- Activity:
Exactly the lines below from the one with "theorem cbc_frame (s" up to and including the one with "theorem sto_frame (s" make up the answer, with nothing else added.

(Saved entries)
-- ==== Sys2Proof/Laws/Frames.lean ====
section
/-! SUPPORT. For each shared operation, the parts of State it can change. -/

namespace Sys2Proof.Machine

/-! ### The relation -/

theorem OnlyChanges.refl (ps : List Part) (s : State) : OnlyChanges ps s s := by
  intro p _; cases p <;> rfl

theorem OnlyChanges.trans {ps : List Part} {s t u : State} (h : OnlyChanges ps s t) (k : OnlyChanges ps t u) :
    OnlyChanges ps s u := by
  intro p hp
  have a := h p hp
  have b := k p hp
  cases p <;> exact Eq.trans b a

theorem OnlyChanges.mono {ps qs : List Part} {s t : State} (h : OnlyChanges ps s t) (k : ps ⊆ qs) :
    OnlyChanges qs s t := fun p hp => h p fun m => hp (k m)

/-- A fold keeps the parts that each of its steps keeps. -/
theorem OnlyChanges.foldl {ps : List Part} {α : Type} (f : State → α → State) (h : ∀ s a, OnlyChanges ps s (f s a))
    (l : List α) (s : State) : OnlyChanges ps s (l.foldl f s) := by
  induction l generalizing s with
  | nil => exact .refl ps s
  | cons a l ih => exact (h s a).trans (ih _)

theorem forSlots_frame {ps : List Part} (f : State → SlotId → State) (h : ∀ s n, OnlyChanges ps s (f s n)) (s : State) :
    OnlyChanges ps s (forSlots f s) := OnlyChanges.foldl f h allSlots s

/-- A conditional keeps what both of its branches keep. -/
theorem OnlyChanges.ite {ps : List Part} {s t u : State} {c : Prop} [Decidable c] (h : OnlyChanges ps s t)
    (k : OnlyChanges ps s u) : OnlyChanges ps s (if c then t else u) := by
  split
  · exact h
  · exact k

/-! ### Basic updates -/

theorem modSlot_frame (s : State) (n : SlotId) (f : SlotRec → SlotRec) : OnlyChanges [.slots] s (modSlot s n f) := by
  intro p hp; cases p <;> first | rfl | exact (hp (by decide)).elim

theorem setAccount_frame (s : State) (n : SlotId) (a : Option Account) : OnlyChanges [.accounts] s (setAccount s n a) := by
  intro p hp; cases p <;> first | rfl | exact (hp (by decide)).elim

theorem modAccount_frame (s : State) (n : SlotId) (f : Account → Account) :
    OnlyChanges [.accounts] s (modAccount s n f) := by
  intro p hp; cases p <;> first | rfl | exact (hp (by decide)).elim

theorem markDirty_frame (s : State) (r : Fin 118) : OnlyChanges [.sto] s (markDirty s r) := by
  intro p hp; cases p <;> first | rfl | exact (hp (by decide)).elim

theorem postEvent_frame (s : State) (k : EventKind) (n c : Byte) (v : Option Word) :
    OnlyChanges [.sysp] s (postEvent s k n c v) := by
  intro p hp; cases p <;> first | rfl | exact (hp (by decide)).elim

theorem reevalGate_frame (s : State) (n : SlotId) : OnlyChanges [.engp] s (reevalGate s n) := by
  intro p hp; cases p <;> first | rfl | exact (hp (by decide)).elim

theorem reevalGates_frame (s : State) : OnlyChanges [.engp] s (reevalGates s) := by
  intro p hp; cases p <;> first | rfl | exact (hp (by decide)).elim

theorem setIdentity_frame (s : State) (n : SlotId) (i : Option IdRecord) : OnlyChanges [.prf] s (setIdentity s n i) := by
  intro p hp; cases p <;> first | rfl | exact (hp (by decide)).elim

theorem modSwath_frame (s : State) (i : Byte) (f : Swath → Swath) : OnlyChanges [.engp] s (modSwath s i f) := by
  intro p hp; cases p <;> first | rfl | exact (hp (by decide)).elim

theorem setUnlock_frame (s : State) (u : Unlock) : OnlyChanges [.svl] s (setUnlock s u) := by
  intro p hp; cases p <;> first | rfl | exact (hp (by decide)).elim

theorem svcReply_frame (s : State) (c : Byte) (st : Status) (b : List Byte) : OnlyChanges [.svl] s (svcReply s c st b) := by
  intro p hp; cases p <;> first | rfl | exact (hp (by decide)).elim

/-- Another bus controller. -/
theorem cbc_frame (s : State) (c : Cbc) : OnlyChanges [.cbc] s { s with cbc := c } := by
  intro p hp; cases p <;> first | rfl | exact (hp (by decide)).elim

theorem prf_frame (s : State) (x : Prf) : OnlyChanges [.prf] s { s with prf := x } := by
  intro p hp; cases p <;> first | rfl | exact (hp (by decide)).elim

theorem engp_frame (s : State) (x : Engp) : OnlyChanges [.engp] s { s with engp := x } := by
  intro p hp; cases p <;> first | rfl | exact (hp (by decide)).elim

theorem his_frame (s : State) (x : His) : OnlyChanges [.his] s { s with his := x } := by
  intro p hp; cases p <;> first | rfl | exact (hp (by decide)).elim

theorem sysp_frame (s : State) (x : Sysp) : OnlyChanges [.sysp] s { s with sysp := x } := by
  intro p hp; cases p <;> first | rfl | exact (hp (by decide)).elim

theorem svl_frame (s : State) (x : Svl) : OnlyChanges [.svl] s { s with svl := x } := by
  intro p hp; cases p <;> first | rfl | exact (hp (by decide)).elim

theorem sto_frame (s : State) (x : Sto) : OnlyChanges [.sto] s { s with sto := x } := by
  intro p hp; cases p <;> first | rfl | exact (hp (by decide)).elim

- Result for this exercise:
theorem cbc_frame (s : State) (c : Cbc) : OnlyChanges [.cbc] s { s with cbc := c } := by
  intro p hp; cases p <;> first | rfl | exact (hp (by decide)).elim

theorem prf_frame (s : State) (x : Prf) : OnlyChanges [.prf] s { s with prf := x } := by
  intro p hp; cases p <;> first | rfl | exact (hp (by decide)).elim

theorem engp_frame (s : State) (x : Engp) : OnlyChanges [.engp] s { s with engp := x } := by
  intro p hp; cases p <;> first | rfl | exact (hp (by decide)).elim

theorem his_frame (s : State) (x : His) : OnlyChanges [.his] s { s with his := x } := by
  intro p hp; cases p <;> first | rfl | exact (hp (by decide)).elim

theorem sysp_frame (s : State) (x : Sysp) : OnlyChanges [.sysp] s { s with sysp := x } := by
  intro p hp; cases p <;> first | rfl | exact (hp (by decide)).elim

theorem svl_frame (s : State) (x : Svl) : OnlyChanges [.svl] s { s with svl := x } := by
  intro p hp; cases p <;> first | rfl | exact (hp (by decide)).elim

theorem sto_frame (s : State) (x : Sto) : OnlyChanges [.sto] s { s with sto := x } := by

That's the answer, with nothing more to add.